**WORK REQUEST:**
Each entry below must be repeated word for word.

:: DATA EXCERPTS ::

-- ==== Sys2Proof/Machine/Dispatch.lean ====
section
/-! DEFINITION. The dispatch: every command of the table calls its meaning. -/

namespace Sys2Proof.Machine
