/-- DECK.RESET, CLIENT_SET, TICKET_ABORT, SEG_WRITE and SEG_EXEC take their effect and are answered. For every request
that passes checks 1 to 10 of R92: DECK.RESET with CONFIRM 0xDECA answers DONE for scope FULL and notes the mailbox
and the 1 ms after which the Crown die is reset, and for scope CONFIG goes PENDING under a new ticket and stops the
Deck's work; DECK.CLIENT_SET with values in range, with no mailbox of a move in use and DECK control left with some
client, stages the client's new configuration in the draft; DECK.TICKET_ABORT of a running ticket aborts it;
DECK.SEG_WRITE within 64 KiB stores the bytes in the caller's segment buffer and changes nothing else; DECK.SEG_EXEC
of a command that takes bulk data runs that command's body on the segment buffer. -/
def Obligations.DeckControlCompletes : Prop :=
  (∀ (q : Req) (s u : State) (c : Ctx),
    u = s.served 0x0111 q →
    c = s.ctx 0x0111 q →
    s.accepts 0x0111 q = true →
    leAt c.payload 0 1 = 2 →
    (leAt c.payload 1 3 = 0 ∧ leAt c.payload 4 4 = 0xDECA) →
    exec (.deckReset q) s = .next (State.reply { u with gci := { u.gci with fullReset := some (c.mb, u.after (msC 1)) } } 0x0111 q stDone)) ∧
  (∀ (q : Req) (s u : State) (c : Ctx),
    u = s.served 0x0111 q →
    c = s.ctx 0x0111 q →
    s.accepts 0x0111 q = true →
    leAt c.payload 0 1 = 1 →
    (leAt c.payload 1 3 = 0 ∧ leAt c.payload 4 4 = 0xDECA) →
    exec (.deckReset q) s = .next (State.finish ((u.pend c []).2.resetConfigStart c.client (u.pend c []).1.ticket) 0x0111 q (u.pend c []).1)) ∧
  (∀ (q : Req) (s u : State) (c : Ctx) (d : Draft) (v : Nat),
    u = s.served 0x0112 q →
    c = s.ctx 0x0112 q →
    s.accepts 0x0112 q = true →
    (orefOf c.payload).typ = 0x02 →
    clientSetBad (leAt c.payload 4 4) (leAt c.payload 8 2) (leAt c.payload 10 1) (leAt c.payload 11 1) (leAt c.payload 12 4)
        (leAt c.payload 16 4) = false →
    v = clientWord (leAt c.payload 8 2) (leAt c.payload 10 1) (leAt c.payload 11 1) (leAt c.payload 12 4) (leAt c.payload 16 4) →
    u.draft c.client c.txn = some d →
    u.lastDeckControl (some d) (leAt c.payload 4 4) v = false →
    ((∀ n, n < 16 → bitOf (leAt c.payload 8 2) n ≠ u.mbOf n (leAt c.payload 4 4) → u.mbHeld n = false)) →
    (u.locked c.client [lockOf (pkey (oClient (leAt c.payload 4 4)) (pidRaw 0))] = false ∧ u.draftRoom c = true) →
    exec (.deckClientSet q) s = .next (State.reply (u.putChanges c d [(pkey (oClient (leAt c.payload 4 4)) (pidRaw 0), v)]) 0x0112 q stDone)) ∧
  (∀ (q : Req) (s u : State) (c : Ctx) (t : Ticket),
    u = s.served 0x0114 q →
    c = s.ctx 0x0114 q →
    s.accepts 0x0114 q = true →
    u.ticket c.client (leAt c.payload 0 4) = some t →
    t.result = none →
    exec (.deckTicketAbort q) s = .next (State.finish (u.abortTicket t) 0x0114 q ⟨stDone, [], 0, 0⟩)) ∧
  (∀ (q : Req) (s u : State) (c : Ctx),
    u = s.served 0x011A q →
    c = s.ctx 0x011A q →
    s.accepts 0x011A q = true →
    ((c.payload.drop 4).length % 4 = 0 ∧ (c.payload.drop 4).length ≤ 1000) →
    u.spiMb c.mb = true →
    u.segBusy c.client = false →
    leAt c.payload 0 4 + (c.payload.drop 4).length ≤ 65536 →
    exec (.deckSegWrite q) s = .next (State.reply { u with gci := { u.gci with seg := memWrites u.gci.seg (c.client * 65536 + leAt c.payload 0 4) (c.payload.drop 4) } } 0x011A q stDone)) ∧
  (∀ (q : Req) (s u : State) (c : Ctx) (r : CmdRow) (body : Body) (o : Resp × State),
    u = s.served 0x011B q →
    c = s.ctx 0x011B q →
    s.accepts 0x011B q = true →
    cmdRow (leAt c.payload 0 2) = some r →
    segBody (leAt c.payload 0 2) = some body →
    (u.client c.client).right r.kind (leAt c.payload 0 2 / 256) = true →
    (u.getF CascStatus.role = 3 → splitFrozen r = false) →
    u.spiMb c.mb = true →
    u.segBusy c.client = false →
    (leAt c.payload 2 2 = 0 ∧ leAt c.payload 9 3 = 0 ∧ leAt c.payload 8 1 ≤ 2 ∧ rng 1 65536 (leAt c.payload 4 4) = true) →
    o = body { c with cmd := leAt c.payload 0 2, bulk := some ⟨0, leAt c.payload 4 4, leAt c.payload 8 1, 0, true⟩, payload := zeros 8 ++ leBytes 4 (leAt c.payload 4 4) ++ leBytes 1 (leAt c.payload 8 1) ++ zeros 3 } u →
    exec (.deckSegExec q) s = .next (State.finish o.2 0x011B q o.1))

:::

**RESPONSE AREA:**
-- ==== Sys2Proof/Machine/Dispatch.lean ====
section
/-! DEFINITION. The dispatch: every command of the table calls its meaning. -/

namespace Sys2Proof.Machine
/-- DECK.RESET, CLIENT_SET, TICKET_ABORT, SEG_WRITE and SEG_EXEC take their effect and are answered. For every request
that passes checks 1 to 10 of R92: DECK.RESET with CONFIRM 0xDECA answers DONE for scope FULL and notes the mailbox
and the 1 ms after which the Crown die is reset, and for scope CONFIG goes PENDING under a new ticket and stops the
Deck's work; DECK.CLIENT_SET with values in range, with no mailbox of a move in use and DECK control left with some
client, stages the client's new configuration in the draft; DECK.TICKET_ABORT of a running ticket aborts it;
DECK.SEG_WRITE within 64 KiB stores the bytes in the caller's segment buffer and changes nothing else; DECK.SEG_EXEC
of a command that takes bulk data runs that command's body on the segment buffer. -/
def Obligations.DeckControlCompletes : Prop :=
  (∀ (q : Req) (s u : State) (c : Ctx),
    u = s.served 0x0111 q →
    c = s.ctx 0x0111 q →
    s.accepts 0x0111 q = true →
    leAt c.payload 0 1 = 2 →
    (leAt c.payload 1 3 = 0 ∧ leAt c.payload 4 4 = 0xDECA) →
    exec (.deckReset q) s = .next (State.reply { u with gci := { u.gci with fullReset := some (c.mb, u.after (msC 1)) } } 0x0111 q stDone)) ∧
  (∀ (q : Req) (s u : State) (c : Ctx),
    u = s.served 0x0111 q →
    c = s.ctx 0x0111 q →
    s.accepts 0x0111 q = true →
    leAt c.payload 0 1 = 1 →
    (leAt c.payload 1 3 = 0 ∧ leAt c.payload 4 4 = 0xDECA) →
    exec (.deckReset q) s = .next (State.finish ((u.pend c []).2.resetConfigStart c.client (u.pend c []).1.ticket) 0x0111 q (u.pend c []).1)) ∧
  (∀ (q : Req) (s u : State) (c : Ctx) (d : Draft) (v : Nat),
    u = s.served 0x0112 q →
    c = s.ctx 0x0112 q →
    s.accepts 0x0112 q = true →
    (orefOf c.payload).typ = 0x02 →
    clientSetBad (leAt c.payload 4 4) (leAt c.payload 8 2) (leAt c.payload 10 1) (leAt c.payload 11 1) (leAt c.payload 12 4)
        (leAt c.payload 16 4) = false →
    v = clientWord (leAt c.payload 8 2) (leAt c.payload 10 1) (leAt c.payload 11 1) (leAt c.payload 12 4) (leAt c.payload 16 4) →
    u.draft c.client c.txn = some d →
    u.lastDeckControl (some d) (leAt c.payload 4 4) v = false →
    ((∀ n, n < 16 → bitOf (leAt c.payload 8 2) n ≠ u.mbOf n (leAt c.payload 4 4) → u.mbHeld n = false)) →
    (u.locked c.client [lockOf (pkey (oClient (leAt c.payload 4 4)) (pidRaw 0))] = false ∧ u.draftRoom c = true) →
    exec (.deckClientSet q) s = .next (State.reply (u.putChanges c d [(pkey (oClient (leAt c.payload 4 4)) (pidRaw 0), v)]) 0x0112 q stDone)) ∧
  (∀ (q : Req) (s u : State) (c : Ctx) (t : Ticket),
    u = s.served 0x0114 q →
    c = s.ctx 0x0114 q →
    s.accepts 0x0114 q = true →
    u.ticket c.client (leAt c.payload 0 4) = some t →
    t.result = none →
    exec (.deckTicketAbort q) s = .next (State.finish (u.abortTicket t) 0x0114 q ⟨stDone, [], 0, 0⟩)) ∧
  (∀ (q : Req) (s u : State) (c : Ctx),
    u = s.served 0x011A q →
    c = s.ctx 0x011A q →
    s.accepts 0x011A q = true →
    ((c.payload.drop 4).length % 4 = 0 ∧ (c.payload.drop 4).length ≤ 1000) →
    u.spiMb c.mb = true →
    u.segBusy c.client = false →
    leAt c.payload 0 4 + (c.payload.drop 4).length ≤ 65536 →
    exec (.deckSegWrite q) s = .next (State.reply { u with gci := { u.gci with seg := memWrites u.gci.seg (c.client * 65536 + leAt c.payload 0 4) (c.payload.drop 4) } } 0x011A q stDone)) ∧
  (∀ (q : Req) (s u : State) (c : Ctx) (r : CmdRow) (body : Body) (o : Resp × State),
    u = s.served 0x011B q →
    c = s.ctx 0x011B q →
    s.accepts 0x011B q = true →
    cmdRow (leAt c.payload 0 2) = some r →
    segBody (leAt c.payload 0 2) = some body →
    (u.client c.client).right r.kind (leAt c.payload 0 2 / 256) = true →
    (u.getF CascStatus.role = 3 → splitFrozen r = false) →
    u.spiMb c.mb = true →
    u.segBusy c.client = false →
    (leAt c.payload 2 2 = 0 ∧ leAt c.payload 9 3 = 0 ∧ leAt c.payload 8 1 ≤ 2 ∧ rng 1 65536 (leAt c.payload 4 4) = true) →
    o = body { c with cmd := leAt c.payload 0 2, bulk := some ⟨0, leAt c.payload 4 4, leAt c.payload 8 1, 0, true⟩, payload := zeros 8 ++ leBytes 4 (leAt c.payload 4 4) ++ leBytes 1 (leAt c.payload 8 1) ++ zeros 3 } u →
    exec (.deckSegExec q) s = .next (State.finish o.2 0x011B q o.1))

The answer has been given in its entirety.